Exercise brief:
Using the records that appear below, write out exactly the lines from the one with "theorem takeWaiting_touches (d" through the one with "exact (placeWaiting_touches _ _ _ _).up", keeping both end lines.

Extracted records:
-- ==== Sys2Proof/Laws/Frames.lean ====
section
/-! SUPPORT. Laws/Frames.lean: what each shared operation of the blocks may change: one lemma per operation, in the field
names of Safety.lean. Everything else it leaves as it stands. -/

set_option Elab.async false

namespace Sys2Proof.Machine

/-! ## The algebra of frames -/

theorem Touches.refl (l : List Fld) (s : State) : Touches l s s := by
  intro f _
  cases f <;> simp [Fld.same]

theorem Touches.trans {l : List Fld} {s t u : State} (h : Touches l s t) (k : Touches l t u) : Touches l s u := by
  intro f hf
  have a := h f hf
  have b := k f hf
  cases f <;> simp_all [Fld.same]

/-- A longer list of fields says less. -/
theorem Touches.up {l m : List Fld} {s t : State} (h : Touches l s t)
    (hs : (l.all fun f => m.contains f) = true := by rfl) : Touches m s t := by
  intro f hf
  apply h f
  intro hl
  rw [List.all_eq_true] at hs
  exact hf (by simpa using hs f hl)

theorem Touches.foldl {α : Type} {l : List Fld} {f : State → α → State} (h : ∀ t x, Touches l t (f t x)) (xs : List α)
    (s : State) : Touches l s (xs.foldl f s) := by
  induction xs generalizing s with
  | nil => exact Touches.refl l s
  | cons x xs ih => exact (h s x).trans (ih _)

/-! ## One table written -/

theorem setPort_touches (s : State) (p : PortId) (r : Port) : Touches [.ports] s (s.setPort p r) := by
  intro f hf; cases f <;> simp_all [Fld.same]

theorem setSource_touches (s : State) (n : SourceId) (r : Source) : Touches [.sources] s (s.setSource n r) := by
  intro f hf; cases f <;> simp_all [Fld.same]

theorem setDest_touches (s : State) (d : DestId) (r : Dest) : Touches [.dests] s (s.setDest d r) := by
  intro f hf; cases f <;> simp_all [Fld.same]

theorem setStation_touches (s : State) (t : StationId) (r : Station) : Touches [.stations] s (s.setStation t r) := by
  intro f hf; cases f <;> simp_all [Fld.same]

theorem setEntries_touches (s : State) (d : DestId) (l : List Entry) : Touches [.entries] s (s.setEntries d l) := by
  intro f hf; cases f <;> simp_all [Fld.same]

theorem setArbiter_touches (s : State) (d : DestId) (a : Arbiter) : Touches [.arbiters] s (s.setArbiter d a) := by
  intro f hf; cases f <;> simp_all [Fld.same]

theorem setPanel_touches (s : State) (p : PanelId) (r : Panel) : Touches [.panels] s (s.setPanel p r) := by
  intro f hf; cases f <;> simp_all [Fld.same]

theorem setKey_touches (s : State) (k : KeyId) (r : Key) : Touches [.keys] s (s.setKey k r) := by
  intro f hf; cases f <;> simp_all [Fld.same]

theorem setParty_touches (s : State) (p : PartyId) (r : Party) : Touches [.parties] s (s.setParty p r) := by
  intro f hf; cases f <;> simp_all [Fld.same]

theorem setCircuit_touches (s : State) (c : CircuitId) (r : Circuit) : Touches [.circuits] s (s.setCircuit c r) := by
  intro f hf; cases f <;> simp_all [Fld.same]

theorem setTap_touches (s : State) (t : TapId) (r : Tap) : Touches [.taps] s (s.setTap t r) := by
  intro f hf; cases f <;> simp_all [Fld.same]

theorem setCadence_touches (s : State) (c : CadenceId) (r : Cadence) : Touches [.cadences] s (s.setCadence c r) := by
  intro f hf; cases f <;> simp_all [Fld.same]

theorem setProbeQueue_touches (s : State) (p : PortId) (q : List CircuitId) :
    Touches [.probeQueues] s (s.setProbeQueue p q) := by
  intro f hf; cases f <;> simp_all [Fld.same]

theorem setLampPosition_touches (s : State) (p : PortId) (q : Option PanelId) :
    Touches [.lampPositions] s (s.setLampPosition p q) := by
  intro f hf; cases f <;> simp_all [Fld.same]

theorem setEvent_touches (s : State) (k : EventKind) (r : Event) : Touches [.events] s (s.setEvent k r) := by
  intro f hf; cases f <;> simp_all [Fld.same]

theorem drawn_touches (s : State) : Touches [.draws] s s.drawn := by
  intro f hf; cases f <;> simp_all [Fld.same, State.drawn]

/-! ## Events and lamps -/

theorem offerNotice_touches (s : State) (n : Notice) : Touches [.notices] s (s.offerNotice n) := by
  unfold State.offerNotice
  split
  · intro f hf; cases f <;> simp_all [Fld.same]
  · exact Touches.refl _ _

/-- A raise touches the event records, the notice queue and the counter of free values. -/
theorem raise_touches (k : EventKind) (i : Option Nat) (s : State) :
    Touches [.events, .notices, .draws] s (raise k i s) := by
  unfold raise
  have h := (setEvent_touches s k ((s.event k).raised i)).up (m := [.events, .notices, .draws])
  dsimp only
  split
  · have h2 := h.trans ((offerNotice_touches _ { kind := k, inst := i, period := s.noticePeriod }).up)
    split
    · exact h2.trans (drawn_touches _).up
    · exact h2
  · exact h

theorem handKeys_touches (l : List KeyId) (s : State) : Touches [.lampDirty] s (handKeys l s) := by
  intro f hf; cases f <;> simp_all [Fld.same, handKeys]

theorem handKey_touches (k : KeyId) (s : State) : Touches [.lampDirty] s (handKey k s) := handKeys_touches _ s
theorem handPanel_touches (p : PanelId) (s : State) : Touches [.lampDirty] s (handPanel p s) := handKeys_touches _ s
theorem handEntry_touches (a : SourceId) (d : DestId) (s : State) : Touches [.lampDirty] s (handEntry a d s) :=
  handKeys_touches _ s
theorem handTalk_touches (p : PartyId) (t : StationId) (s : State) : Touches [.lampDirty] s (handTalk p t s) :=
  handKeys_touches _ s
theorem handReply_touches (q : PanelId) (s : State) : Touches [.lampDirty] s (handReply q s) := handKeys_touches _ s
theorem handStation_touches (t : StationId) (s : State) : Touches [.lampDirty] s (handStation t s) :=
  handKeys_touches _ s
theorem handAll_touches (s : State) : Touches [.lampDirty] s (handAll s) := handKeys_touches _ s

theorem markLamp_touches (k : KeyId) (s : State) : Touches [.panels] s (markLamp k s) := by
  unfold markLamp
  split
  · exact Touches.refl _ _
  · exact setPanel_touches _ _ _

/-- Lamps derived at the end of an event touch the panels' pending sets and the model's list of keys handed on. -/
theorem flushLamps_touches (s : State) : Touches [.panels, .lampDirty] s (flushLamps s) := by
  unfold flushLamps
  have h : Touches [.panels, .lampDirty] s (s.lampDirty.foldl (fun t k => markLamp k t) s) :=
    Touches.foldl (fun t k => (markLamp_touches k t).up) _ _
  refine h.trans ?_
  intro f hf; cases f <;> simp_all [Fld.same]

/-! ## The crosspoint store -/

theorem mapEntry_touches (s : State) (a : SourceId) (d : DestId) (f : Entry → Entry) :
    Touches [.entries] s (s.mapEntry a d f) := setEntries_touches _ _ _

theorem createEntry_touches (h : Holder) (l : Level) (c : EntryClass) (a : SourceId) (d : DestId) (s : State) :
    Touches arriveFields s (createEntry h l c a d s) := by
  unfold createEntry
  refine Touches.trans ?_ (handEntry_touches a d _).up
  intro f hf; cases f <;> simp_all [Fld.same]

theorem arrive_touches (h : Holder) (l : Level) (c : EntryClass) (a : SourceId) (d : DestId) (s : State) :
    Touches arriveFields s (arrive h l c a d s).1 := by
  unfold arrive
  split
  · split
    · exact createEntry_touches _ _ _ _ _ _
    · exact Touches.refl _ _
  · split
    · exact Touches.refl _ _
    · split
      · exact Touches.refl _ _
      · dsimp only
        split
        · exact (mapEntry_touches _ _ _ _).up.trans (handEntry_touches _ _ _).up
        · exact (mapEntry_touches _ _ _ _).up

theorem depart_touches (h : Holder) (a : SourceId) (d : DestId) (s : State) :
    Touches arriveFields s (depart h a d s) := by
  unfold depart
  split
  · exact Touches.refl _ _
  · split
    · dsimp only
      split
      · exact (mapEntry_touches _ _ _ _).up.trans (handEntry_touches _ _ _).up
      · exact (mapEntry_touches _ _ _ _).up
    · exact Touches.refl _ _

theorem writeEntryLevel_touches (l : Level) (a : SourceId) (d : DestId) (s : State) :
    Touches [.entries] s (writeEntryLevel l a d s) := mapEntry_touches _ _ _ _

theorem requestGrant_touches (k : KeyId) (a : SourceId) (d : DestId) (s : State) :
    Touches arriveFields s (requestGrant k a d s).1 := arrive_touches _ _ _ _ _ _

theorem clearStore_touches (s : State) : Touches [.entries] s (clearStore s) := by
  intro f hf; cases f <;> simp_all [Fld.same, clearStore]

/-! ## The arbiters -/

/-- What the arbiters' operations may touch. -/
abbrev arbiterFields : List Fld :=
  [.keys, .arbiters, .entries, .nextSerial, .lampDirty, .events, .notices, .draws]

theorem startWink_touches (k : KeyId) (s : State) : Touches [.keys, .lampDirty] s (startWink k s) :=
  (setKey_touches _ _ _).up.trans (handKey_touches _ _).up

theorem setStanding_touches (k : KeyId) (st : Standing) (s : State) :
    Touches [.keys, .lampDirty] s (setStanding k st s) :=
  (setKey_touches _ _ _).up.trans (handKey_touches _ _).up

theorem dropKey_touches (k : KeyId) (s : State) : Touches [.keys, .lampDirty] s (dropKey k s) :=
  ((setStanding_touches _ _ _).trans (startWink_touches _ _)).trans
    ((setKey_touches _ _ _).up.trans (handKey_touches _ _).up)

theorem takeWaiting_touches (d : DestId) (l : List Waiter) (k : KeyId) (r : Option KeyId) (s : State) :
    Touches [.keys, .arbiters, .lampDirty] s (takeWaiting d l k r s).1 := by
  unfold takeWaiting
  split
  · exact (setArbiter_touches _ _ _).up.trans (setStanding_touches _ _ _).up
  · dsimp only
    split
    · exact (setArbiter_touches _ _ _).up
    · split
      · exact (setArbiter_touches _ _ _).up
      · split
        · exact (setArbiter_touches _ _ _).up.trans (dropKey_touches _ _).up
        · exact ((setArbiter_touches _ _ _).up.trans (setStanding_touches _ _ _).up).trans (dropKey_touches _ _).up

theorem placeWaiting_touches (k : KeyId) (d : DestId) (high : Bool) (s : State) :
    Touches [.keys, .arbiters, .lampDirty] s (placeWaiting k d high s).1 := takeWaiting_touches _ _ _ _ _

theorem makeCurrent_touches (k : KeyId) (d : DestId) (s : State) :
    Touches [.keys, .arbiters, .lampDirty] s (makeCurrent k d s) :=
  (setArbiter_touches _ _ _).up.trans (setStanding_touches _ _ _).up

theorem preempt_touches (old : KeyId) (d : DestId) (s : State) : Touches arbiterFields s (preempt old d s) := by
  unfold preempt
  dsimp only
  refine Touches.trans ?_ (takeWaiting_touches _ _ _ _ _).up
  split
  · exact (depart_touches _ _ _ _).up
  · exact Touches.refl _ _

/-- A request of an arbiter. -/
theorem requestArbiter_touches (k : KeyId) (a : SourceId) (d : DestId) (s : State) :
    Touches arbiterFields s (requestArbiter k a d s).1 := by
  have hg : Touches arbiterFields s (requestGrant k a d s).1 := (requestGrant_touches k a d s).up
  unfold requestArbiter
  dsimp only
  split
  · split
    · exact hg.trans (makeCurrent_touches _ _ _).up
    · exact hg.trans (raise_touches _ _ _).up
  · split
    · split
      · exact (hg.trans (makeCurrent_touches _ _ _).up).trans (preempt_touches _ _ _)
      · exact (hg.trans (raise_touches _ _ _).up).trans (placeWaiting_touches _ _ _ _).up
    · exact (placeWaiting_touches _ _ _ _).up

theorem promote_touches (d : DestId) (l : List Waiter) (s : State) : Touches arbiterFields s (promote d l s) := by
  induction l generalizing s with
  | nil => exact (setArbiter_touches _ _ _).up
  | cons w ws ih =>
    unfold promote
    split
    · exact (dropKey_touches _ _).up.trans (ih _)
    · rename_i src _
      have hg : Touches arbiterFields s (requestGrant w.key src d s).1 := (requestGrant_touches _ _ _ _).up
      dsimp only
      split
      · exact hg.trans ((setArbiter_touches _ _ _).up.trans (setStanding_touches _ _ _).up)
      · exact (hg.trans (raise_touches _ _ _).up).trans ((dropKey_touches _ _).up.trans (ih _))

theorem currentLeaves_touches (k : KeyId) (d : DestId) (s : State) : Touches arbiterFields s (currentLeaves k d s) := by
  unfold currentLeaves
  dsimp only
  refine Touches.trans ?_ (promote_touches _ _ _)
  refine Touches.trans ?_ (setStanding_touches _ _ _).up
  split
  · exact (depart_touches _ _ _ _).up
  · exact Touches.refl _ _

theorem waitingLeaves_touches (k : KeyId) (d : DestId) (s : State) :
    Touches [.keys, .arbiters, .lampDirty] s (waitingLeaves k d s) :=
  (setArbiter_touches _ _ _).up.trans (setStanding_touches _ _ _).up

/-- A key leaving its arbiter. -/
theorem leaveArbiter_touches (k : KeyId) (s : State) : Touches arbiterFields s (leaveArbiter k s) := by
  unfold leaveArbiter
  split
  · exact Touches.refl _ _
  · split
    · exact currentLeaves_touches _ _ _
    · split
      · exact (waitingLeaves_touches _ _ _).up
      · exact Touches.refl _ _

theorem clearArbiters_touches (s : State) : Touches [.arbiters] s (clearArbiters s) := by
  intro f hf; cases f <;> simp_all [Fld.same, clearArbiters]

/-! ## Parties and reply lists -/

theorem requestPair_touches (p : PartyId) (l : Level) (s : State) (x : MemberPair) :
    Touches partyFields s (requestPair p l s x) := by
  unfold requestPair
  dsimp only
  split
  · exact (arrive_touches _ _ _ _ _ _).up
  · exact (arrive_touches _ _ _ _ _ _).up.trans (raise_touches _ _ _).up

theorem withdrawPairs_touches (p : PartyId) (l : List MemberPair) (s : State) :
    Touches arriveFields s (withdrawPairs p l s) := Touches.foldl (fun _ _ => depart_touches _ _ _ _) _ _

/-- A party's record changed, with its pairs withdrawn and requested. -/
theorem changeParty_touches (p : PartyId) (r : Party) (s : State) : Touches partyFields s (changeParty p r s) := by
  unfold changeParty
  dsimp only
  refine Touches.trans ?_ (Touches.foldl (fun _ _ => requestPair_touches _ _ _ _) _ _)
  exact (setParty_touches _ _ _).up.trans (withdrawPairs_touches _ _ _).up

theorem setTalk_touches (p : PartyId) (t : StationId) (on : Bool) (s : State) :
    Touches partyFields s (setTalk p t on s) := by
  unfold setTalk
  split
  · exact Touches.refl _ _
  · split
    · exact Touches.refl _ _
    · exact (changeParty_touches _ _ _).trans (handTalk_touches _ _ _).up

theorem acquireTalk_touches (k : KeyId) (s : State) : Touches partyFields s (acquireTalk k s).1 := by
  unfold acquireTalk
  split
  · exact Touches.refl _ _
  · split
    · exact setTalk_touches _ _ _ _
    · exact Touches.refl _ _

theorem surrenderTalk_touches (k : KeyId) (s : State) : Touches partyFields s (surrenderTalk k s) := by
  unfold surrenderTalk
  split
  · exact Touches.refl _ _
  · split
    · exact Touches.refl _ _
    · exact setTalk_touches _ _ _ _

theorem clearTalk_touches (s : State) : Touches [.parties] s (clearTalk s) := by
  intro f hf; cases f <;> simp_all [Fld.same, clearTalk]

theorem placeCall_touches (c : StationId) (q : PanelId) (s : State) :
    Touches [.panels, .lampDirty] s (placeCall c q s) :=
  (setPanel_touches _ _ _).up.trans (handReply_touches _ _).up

Answer to the exercise:
theorem takeWaiting_touches (d : DestId) (l : List Waiter) (k : KeyId) (r : Option KeyId) (s : State) :
    Touches [.keys, .arbiters, .lampDirty] s (takeWaiting d l k r s).1 := by
  unfold takeWaiting
  split
  · exact (setArbiter_touches _ _ _).up.trans (setStanding_touches _ _ _).up
  · dsimp only
    split
    · exact (setArbiter_touches _ _ _).up
    · split
      · exact (setArbiter_touches _ _ _).up
      · split
        · exact (setArbiter_touches _ _ _).up.trans (dropKey_touches _ _).up
        · exact ((setArbiter_touches _ _ _).up.trans (setStanding_touches _ _ _).up).trans (dropKey_touches _ _).up

theorem placeWaiting_touches (k : KeyId) (d : DestId) (high : Bool) (s : State) :
    Touches [.keys, .arbiters, .lampDirty] s (placeWaiting k d high s).1 := takeWaiting_touches _ _ _ _ _

theorem makeCurrent_touches (k : KeyId) (d : DestId) (s : State) :
    Touches [.keys, .arbiters, .lampDirty] s (makeCurrent k d s) :=
  (setArbiter_touches _ _ _).up.trans (setStanding_touches _ _ _).up

theorem preempt_touches (old : KeyId) (d : DestId) (s : State) : Touches arbiterFields s (preempt old d s) := by
  unfold preempt
  dsimp only
  refine Touches.trans ?_ (takeWaiting_touches _ _ _ _ _).up
  split
  · exact (depart_touches _ _ _ _).up
  · exact Touches.refl _ _

/-- A request of an arbiter. -/
theorem requestArbiter_touches (k : KeyId) (a : SourceId) (d : DestId) (s : State) :
    Touches arbiterFields s (requestArbiter k a d s).1 := by
  have hg : Touches arbiterFields s (requestGrant k a d s).1 := (requestGrant_touches k a d s).up
  unfold requestArbiter
  dsimp only
  split
  · split
    · exact hg.trans (makeCurrent_touches _ _ _).up
    · exact hg.trans (raise_touches _ _ _).up
  · split
    · split
      · exact (hg.trans (makeCurrent_touches _ _ _).up).trans (preempt_touches _ _ _)
      · exact (hg.trans (raise_touches _ _ _).up).trans (placeWaiting_touches _ _ _ _).up
    · exact (placeWaiting_touches _ _ _ _).up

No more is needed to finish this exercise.